That is, you place a chunk of R code between “`{r chunk_name} and “`. The r specifies that we are using the R programming language and the text after this is a name that you give this code block (could be anything). It’s a good idea to give each chunk a name, as they will help you to fix errors and, if any graphs are produced, the file names are based on the name of the code chunk that produced them.

Note: As shown in the example above, you have to have load the dataset that you are working with within your markdown document. Within a code chunk, click the “import dataset” button to add the read.csv command and select your file.

Inline code

Code results can also be inserted directly into the text of a .Rmd file by enclosing the code with ` r `. This can be helpful when referring to specific variables. For example, you can include numbers that are derived from the data as code not as numbers. Thus, rather than writing “There are 168 individuals”, insert a bit of code that, when evaluated, gives the number of individuals.

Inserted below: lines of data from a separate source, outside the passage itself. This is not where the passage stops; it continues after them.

-- ==== Sys2Proof/Machine/Ops.lean ====
section
/-! DEFINITION. The named operations over memory and registers, one bus access (spec/20_memory.md), the stack
(spec/00_scope.md R14), taking an exception and returning from one (spec/60_exceptions.md R475, R476, R530;
spec/46_system_instructions.md R422), the abort of an instruction or a sequence (spec/40_dispatch_loop.md R158,
spec/60_exceptions.md R503) and its completion (R157). -/

namespace Sys2Proof.Machine

/-! ### Memory -/

/-- What an address that memory does not list reads as (DESIGN CHOICE, log 5; unsafe). -/
def unlistedByte : Byte := 0

/-- The byte at a physical address. -/
def Memory.read : Memory → Nat → Byte
  | [], _ => unlistedByte
  | (k, v) :: m, a => if k = a then v else Memory.read m a

/-- Put a cell before a list, unless an unlisted address reads the same. -/
def Memory.cons (a : Nat) (v : Byte) (m : Memory) : Memory :=
  if v = unlistedByte then m else (a, v) :: m

/-- Write one byte, keeping the canonical form. -/
def Memory.write : Memory → Nat → Byte → Memory
  | [], a, v => Memory.cons a v []
  | (k, w) :: m, a, v =>
    if a < k then Memory.cons a v ((k, w) :: m)
    else if a = k then Memory.cons a v m
    else (k, w) :: Memory.write m a v

/-- Every address listed is above `a`. -/
def Memory.above (a : Nat) (m : Memory) : Bool := m.all fun c => decide (a < c.1)

/-- The canonical form: addresses strictly rise and no cell holds what an unlisted address reads. -/
def Memory.wf : Memory → Bool
  | [] => true
  | (k, v) :: m => v != unlistedByte && Memory.above k m && Memory.wf m

/-- The physical address of a logical one: the first window that holds it, else the address itself
(R85; log 9). -/
def translate : List Window → Nat → Nat
  | [], a => a
  | w :: ws, a => if w.base ≤ a ∧ a < w.base + w.size then w.target + (a - w.base) else translate ws a

/-- The windows of the bank the mapper is switched to. -/
def State.windows (s : State) : List Window :=
  match s.bank with
  | .nonpriv => s.params.mapper.nonpriv
  | .priv => s.params.mapper.priv

/-- The physical address that a logical address has now. -/
def State.phys (s : State) (a : Word) : Nat := translate s.windows a.toNat

/-- The memory byte at a logical address. -/
def State.memByte (s : State) (a : Word) : Byte := s.mem.read (s.phys a)

/-- What plain memory answers to a read; a word is `MemByte(a+1) ++ MemByte(a)` (R71, R72), each byte mapped by
itself (DESIGN CHOICE, log 27). -/
def State.memValue (s : State) (sz : Size) (a : Word) : Word :=
  match sz with
  | .byte => (s.memByte a).zeroExtend 16
  | .word => joinBytes (s.memByte (a + 1)) (s.memByte a)

/-- What plain memory makes of a write (R71, R72). -/
def State.storeMem (s : State) (sz : Size) (a v : Word) : State :=
  match sz with
  | .byte => { s with mem := s.mem.write (s.phys a) (lowByte v) }
  | .word => { s with mem := (s.mem.write (s.phys a) (lowByte v)).write (s.phys (a + 1)) (highByte v) }

/-- The physical bytes a store to a logical address touches (R71, R72). -/
def State.storeBytes (s : State) (sz : Size) (a : Word) : List Nat :=
  match sz with
  | .byte => [s.phys a]
  | .word => [s.phys a, s.phys (a + 1)]

/-! ### Registers -/

/-- Read a register of the file (R30). -/
def Regs.get (g : Regs) : Reg → Word
  | .r0 => g.r0 | .r1 => g.r1 | .r2 => g.r2 | .r3 => g.r3
  | .r4 => g.r4 | .r5 => g.r5 | .sp => g.sp | .pc => g.pc

/-- Write a register of the file; no register is hardwired (R30). -/
def Regs.set (g : Regs) (r : Reg) (v : Word) : Regs :=
  match r with
  | .r0 => { g with r0 := v } | .r1 => { g with r1 := v } | .r2 => { g with r2 := v } | .r3 => { g with r3 := v }
  | .r4 => { g with r4 := v } | .r5 => { g with r5 := v } | .sp => { g with sp := v } | .pc => { g with pc := v }

/-- The value of a register. -/
def State.reg (s : State) (r : Reg) : Word := s.regs.get r

/-- The state with a register written. -/
def State.setReg (s : State) (r : Reg) (v : Word) : State := { s with regs := s.regs.set r v }

/-- The state with the PSW replaced. -/
def State.setPsw (s : State) (p : Word) : State := { s with psw := p }

/-- Registers and PSW now. -/
def State.snapshot (s : State) : Snapshot := ⟨s.regs, s.psw⟩

/-- Note a call to the environment. -/
def State.record (s : State) (c : EnvCall) : State := { s with calls := c :: s.calls }

/-! ### Actions: what an instruction or a sequence does, until it ends or is stopped -/

/-- Why an action stops before its end: a bus failure (R76), or a vector that is not a multiple of 4 (R478). -/
inductive Stop
  | busFailure
  | misaligned (vec : Word)
deriving DecidableEq, Repr

/-- A computation over the state that ends with a value or is stopped; both ways it gives the state it reached. -/
abbrev Act (α : Type) := EStateM Stop State α

/-- Look at the state. -/
def look {α : Type} (f : State → α) : Act α := fun s => .ok (f s) s

/-- Change the state. -/
def update (f : State → State) : Act Unit := fun s => .ok () (f s)

/-- `R[i]`. -/
def getReg (r : Reg) : Act Word := look fun s => s.reg r

/-- `R[i] <- v`. -/
def setReg (r : Reg) (v : Word) : Act Unit := update fun s => s.setReg r v

/-! ### Bus accesses -/

/-- A bus failure: pending flag, count, stop (R76). -/
def busFailure {α : Type} : Act α := fun s =>
  .error .busFailure { s with busFaultPending := true, busFaultCount := s.busFaultCount + 1 }

/-- The answer the next access gets; plain memory answers where none is waiting (log 6). -/
def State.nextAnswer (s : State) : BusAnswer := s.answers.headD .memory

/-- The state after a call to the bus: the call noted and its answer used up. -/
def State.afterCall (s : State) (c : EnvCall) : State := { s.record c with answers := s.answers.tail }

/-- The environment's `read(a, n)`: data or failure (R76, R81). -/
def busRead (sz : Size) (a : Word) : Act Word := fun s =>
  let t := s.afterCall (.read a sz)
  match s.nextAnswer with
  | .memory => .ok (t.memValue sz a) t
  | .device v => .ok (sz.trim v) t
  | .fail => busFailure t

/-- The environment's `write(a, n, v)`; a failed write changes no memory (R76). -/
def busWrite (sz : Size) (a v : Word) : Act Unit := fun s =>
  let t := s.afterCall (.write a sz (sz.trim v))
  match s.nextAnswer with
  | .memory => .ok () (t.storeMem sz a v)
  | .device _ => .ok () t
  | .fail => busFailure t

/-- `addr & 0xFFFE` (R74). -/
def alignWord (a : Word) : Word := a &&& 0xFFFE

/-- The access is a word access at an odd address under ODD_WORD_POLICY = FAULT (R74). -/
def State.oddFails (s : State) (sz : Size) (a : Word) : Bool :=
  sz == .word && a.getLsbD 0 && s.params.oddWord == .fault

/-- The address an access goes to: a byte's own, a word's even address (R71, R72). -/
def accessAddr (sz : Size) (a : Word) : Word :=
  match sz with
  | .byte => a
  | .word => alignWord a

/-- `MemRead(addr, n)` (R71, R72, R74). Under FAULT the core itself fails an odd word access (DEDUCED, log 15). -/
def memRead (sz : Size) (a : Word) : Act Word := fun s =>
  if s.oddFails sz a then busFailure s else busRead sz (accessAddr sz a) s

/-- `MemWrite(addr, n, v)` (R71, R72, R74). -/
def memWrite (sz : Size) (a v : Word) : Act Unit := fun s =>
  if s.oddFails sz a then busFailure s else busWrite sz (accessAddr sz a) v s

/-- `fetch_word()`, also the opcode fetch: align PC, read, step PC by 2 (spec/41_addressing_modes.md R183,
spec/40_dispatch_loop.md R154). -/
def fetchWord : Act Word := do
  update fun s => s.setReg .pc (alignWord (s.reg .pc))
  let a ← getReg .pc
  let w ← memRead .word a
  update fun s => s.setReg .pc (s.reg .pc + 2)
  pure w

/-- `Push(v)` (R14). -/
def push (v : Word) : Act Unit := do
  update fun s => s.setReg .sp (s.reg .sp - 2)
  let a ← getReg .sp
  memWrite .word a v

/-- `Pop()` (R14). -/
def pop : Act Word := do
  let a ← getReg .sp
  let v ← memRead .word a
  update fun s => s.setReg .sp (s.reg .sp + 2)
  pure v

/-! ### The PSW and the bank -/

/-- The machine is the EXTENDED variant. -/
def State.extended (s : State) : Bool := s.params.variant == .extended

/-- A PSW write: `v & PSW_IMPL` (R41). -/
def State.writePsw (s : State) (v : Word) : State := s.setPsw (v &&& pswImpl s.params.variant)

/-- The bank of a mode bit (R85). -/
def bankOf (h : Bool) : Bank := if h then .priv else .nonpriv

/-- `bank_switch(b)` (R85). -/
def State.bankSwitch (s : State) (b : Bank) : State := { s.record (.bankSwitch b) with bank := b }

/-- EXTENDED: `bank_switch` for the mode bit now, if it differs from the one before; BASE never calls it
(R85, R541). -/
def State.bankFollows (s : State) (before : Bool) : State :=
  if s.extended && flagH s.psw != before then s.bankSwitch (bankOf (flagH s.psw)) else s

/-- Restore registers and PSW from a snapshot, with the bank call if that changes H (R158, R503, R541). -/
def State.restore (s : State) (snap : Snapshot) : State :=
  { s with regs := snap.regs, psw := snap.psw }.bankFollows (flagH s.psw)

/-! ### Taking an exception -/

/-- Stop unless the vector is a multiple of 4 (R478). -/
def checkVector (vec : Word) : Act Unit := fun s =>
  if vec &&& 3 = 0 then .ok () s else .error (.misaligned vec) s

/-- The mode change at the entry of a vectored trap: EXTENDED clears H and calls `bank_switch(NONPRIV)` always;
BASE has no mode (R475, R476). -/
def State.leavePrivileged (s : State) : State :=
  if s.extended then (s.setPsw (withH false s.psw)).bankSwitch .nonpriv else s

/-- The install of the new PC and PSW that ends a sequence: PC, PSW, wait state (R475, R476, R477). In EXTENDED
a new PSW with H = 1 calls `bank_switch(PRIV)`; H was 0 since `leavePrivileged`. -/
def State.install (s : State) (newPc newPsw : Word) : State :=
  let t := (s.setReg .pc newPc).writePsw newPsw
  let u := if t.extended && flagH t.psw then t.bankSwitch .priv else t
  { u with waitState := false }

/-- The trap sequence of the variant, with `middle` run between the vector reads and the pushes
(R475, R476; R527 needs `middle`). -/
def trapSequence (vec : Word) (middle : State → State) : Act Unit := do
  checkVector vec
  update State.leavePrivileged
  let newPc ← memRead .word vec
  let newPsw ← memRead .word (vec + 2)
  update middle
  let oldPsw ← look State.psw
  push oldPsw
  let oldPc ← getReg .pc
  push oldPc
  update fun s => s.install newPc newPsw

/-- `trap(vec)`: taking an exception, for every class but the halt path (R475, R476). -/
def trap (vec : Word) : Act Unit := trapSequence vec id

/-- The mode change at the entry of the halt path: H is set and `bank_switch(PRIV)` called, always (R530). -/
def State.enterHalt (s : State) : State := (s.setPsw (withH true s.psw)).bankSwitch .priv

/-- The install that ends the halt path: H stays 1 (R530). -/
def State.installHalt (s : State) (newPc newPsw : Word) : State :=
  let t := (s.setReg .pc newPc).writePsw newPsw
  { t.setPsw (withH true t.psw) with waitState := false }

/-- `halt_path()` (R530). -/
def haltPath : Act Unit := do
  let vec ← look fun s => s.params.haltVector
  checkVector vec
  let oldPsw ← look State.psw
  update State.enterHalt
  let newPc ← memRead .word vec
  let newPsw ← memRead .word (vec + 2)
  push oldPsw
  let oldPc ← getReg .pc
  push oldPc
  update fun s => s.installHalt newPc newPsw

/-- The return from an exception: pop PC, then PSW, then follow the mode bit (R422, R541, R545). -/
def trapReturn : Act Unit := do
  let newPc ← pop
  let newPsw ← pop
  update fun s => ((s.setReg .pc newPc).writePsw newPsw).bankFollows (flagH s.psw)

/-! ### The end of an instruction -/

/-- How an instruction completes: RTI and RTT have their own trace rule (R157). -/
inductive Completion
  | ordinary | rti | rtt
deriving DecidableEq, Repr

/-- The PC an abort leaves: the start, or the address after the opcode word (FAULT_PC_POLICY, R158). -/
def abortPc (policy : FaultPcPolicy) (startPc : Word) : Word :=
  match policy with
  | .instrStart => startPc
  | .afterFetch => alignWord startPc + 2

/-- The abort of an instruction whose opcode fetch succeeded (R158). -/
def State.abort (s : State) : State :=
  let t := s.restore s.start
  t.setReg .pc (abortPc s.params.faultPc s.start.regs.pc)

/-- The abort of an instruction whose opcode fetch failed: PC is the start under either policy (R158). -/
def State.abortFetch (s : State) : State := s.restore s.start

/-- `complete(ins, t0)` (R157). -/
def State.complete (s : State) (how : Completion) : State :=
  let sets :=
    match how with
    | .ordinary => flagT s.start.psw
    | .rti => flagT s.start.psw || flagT s.psw
    | .rtt => false
  { s with tracePending := s.tracePending || sets }

/-- Run an instruction's rule on a state whose opcode word has been fetched: complete it, abort it, or stop
(R152, R156 to R158, R478). -/
def perform (how : Completion) (rule : Act Unit) (s : State) : Host.Outcome State Fault Refusal :=
  match rule s with
  | .ok _ t => .next (t.complete how)
  | .error .busFailure t => .next t.abort
  | .error (.misaligned vec) _ => .fault (.vectorMisaligned vec)

/-! ### Reset of a running machine -/

/-- `reset(RESET_BANK)` between two steps: the core's state as after power-on, memory and the environment untouched
(R570, R571). R0 to R5, PPC and PPSW get the reset state's values (DESIGN CHOICE, log 1, 2, 22; unsafe). -/
def State.coreReset (s : State) (bank : BitVec 3) : State :=
  let regs := resetRegs s.params bank
  let t : State :=
    { s with
      regs := regs, psw := Config.initialPsw, ppc := 0, ppsw := 0
      waitState := false, tracePending := false
      busFaultPending := false, busFaultCount := 0, doubleFault := false
      start := ⟨regs, Config.initialPsw⟩ }
  if s.extended then
    { t with eventLatch := false, powerFailReq := false, virq := false }.bankSwitch .nonpriv
  else t

end Sys2Proof.Machine
end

There are  `  r nrow(my_data)`  individuals.

Using inline code means that if you update your dataset this value will be correct.

Chunk options

There are a variety of options to affect how the code chunks are treated.

  • Use echo=FALSE to avoid having the code itself shown.
  • Use results=”hide” to avoid having any results printed.
  • Use eval=FALSE to have the code shown but not evaluated.
  • Use warning=FALSE and message=FALSE to hide any warnings or messages produced.
  • Use fig.height and fig.width to control the size of the figures produced (in inches).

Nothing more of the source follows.